Pengetahuan yang paling penting bagi manusia adalah pengetahuannya tentang
realitas kehidupan berikut pilihan-pilihan hidup yang harus ia ambil. Pendidikan
adalah proses manusia dalam mengembangkan kesadaran akan kebebasan
memilih dan makna serta tanggung jawab.
a. Tujuan Pendidikan. Pendidikan harus menumbuhkan intensitas kesadaran
peserta didik. Mereka harus belajar untuk mengakui bahwa sebagai individu
mereka secara terus-menerus, bebas, tanpa dasar, dan kreatif menentukan
kebebasannya untuk memilih. Pendidikan harus peduli dengan pengalaman
yang efektif, dengan unsur-unsur pengalaman yang subjektif dan personal.

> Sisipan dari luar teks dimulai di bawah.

-- ==== Sys2Proof/Laws/PerInstr.lean ====
section
/-! SUPPORT. Per instruction: the length of the encoding is the one that rule R106 reads from the op-code alone. -/

namespace Sys2Proof.Laws

/-- The length by the first op-code (R106). -/
def firstLength (b : Byte) : Nat :=
  let n := b.toNat
  if n < 0x40 then (if n % 8 = 5 then 3 else if n % 8 = 2 ∨ n % 8 = 4 then 2 else 1)
  else if n < 0x78 then (if n % 8 = 4 then 2 else 1)
  else if n < 0x80 then 2
  else if n < 0xA0 then (if n ∈ [0x85, 0x8D, 0x95, 0x96, 0x97, 0x9C, 0x9D, 0x9E, 0x9F] then 2 else 1)
  else if n < 0xB0 then 1
  else if n < 0xB8 then 2
  else if n < 0xC8 then 3
  else if n < 0xD0 then 1
  else if n < 0xDE then 3
  else if n < 0xE0 then 1
  else if n < 0xE8 then 2
  else if n < 0xF0 then 3
  else if n ∈ [0xF0, 0xF1, 0xF5, 0xFC, 0xFD] then 2
  else if n ∈ [0xF2, 0xF3, 0xFB] then 3
  else 1

/-- The length after CEH (R106). -/
def ceLength (b : Byte) : Nat :=
  let n := b.toNat
  if n < 0x40 then (if n % 8 ∈ [0, 1, 5] then 3 else 2)
  else if n < 0x60 then (if n % 8 ∈ [0, 1, 4, 5] then 3 else 2)
  else if n < 0x80 then (if n % 4 < 2 then 3 else 2)
  else if n < 0xA0 then (if n % 4 = 2 then 3 else 2)
  else if n < 0xB0 then (if n = 0xA2 ∨ n = 0xA6 then 3 else 2)
  else if n < 0xC0 then 3
  else if n < 0xD0 then (if 0xC4 ≤ n ∧ n ≤ 0xC7 then 3 else 2)
  else if n < 0xD8 then 4
  else if n < 0xE0 then 2
  else 3

/-- The length after CFH (R106). -/
def cfLength (b : Byte) : Nat :=
  let n := b.toNat
  if n ∈ [0x60, 0x61, 0x62, 0x63, 0x68, 0x6A, 0x6C, 0x6E, 0x78, 0x7C] then 4
  else if 0x70 ≤ n ∧ n ≤ 0x77 then 3
  else 2

/-- The length by the op-code (R106). -/
def lengthByOpcode : OpCode → Nat
  | .one b => firstLength b
  | .ce b => ceLength b
  | .cf b => cfLength b

/-- The encoding is as long as R106 says of its op-code. -/
def CodeLength.Statement (i : Instr) : Prop := lengthByOpcode (opcodeOf i) = lengthOf i
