-- ==== Sys2Proof/Tests/Slice0.lean ====
section
/-! SUPPORT. Tests of the model on fixed values: what is well formed on which CPU model, words written out from the op-code maps, one step at a time against the rows and scenarios of the spec's files 95 and 96, and for every statement with hypotheses a state and operands that meet them. -/

namespace Sys2Proof.Tests

open Sys2Proof.Machine Sys2Proof.Rules

/-! Helpers. -/

/-- MODEL3, minimum mode, RAM everywhere, running at 1000H with SP at F000H and every flag 0. -/
def tst : State :=
  { State.reset with status := .run, pc := 0x1000#16, sp := 0xF000#16, sc := 0x00#8, nb := 0x00#8, cb := 0x00#8 }

/-- The same on another CPU model. -/
def onModel (m : CpuModel) (s : State) : State := { s with cfg := { s.cfg with model := m } }

/-- The same in the maximum mode. -/
def maximum (s : State) : State := { s with cfg := { s.cfg with mode := .maximum } }

/-- The same with another memory map: ROM, RAM, write-only memory, a device window, nothing behind them. -/
def mapped : State :=
  { tst with cfg := { resetConfig with memoryMap :=
    [{ base := 0x0000, size := 0x1000, kind := .rom }, { base := 0x1000, size := 0x1000, kind := .ram },
     { base := 0x2000, size := 0x0100, kind := .writeOnly }, { base := 0x2100, size := 0x0100, kind := .io }] } }

/-- The state with bytes of memory given. -/
def given (s : State) (bytes : List (Nat × Byte)) : State :=
  bytes.foldl (fun t x => t.setMem (t.mem.store x.1 x.2)) s

/-- The outcome is a next state of which `p` holds. -/
def nextIs (o : Host.Outcome State Fault Refusal) (p : State → Bool) : Bool :=
  match o with
  | .next t => p t
  | .fault _ => false
  | .refused _ => false

/-- The outcome is a fault of which `p` holds. -/
def faultIs (o : Host.Outcome State Fault Refusal) (p : Fault → Bool) : Bool :=
  match o with
  | .next _ => false
  | .fault f => p f
  | .refused _ => false

/-- The outcome is a next state. -/
theorem ran {o : Host.Outcome State Fault Refusal} (h : nextIs o (fun _ => true) = true) : ∃ t, o = .next t := by
  cases o with
  | next t => exact ⟨t, rfl⟩
  | fault r => exact nomatch h
  | refused r => exact nomatch h

/-- With the memory map of `tst` every address is RAM. -/
theorem isRam {s : State} (h : s.cfg.memoryMap = resetConfig.memoryMap) (a : Addr) : s.kindAt a = .ram := by
  simp only [State.kindAt, h, resetConfig, mapKind, Region.contains]
  have := a.isLt
  simp only [Nat.zero_add, Nat.zero_le, decide_true, Bool.true_and, decide_eq_true_eq]
  rw [if_pos (by omega)]

/-- Every list of addresses is RAM. -/
theorem allRam {s : State} (h : s.cfg.memoryMap = resetConfig.memoryMap) (l : List Addr) : inRam s l :=
  fun a _ => isRam h a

Tujuan pendidikan tidak dapat ditentukan di muka ataupun dipaksakan oleh
guru melalui sistem sekolah. Setiap orang memiliki tanggung jawab untuk
menentukan pendidikannya sendiri.
b. Kurikulum. Mata pelajaran hanyalah alat bagi realisasi subjektivitas. Belajar
tidak ditemukan dalam struktur pengetahuan maupun dalam disiplin yang
terorganisir, tetapi dalam kesediaan siswa untuk memilih dan memberi
makna terhadap subjek/mata pelajaran.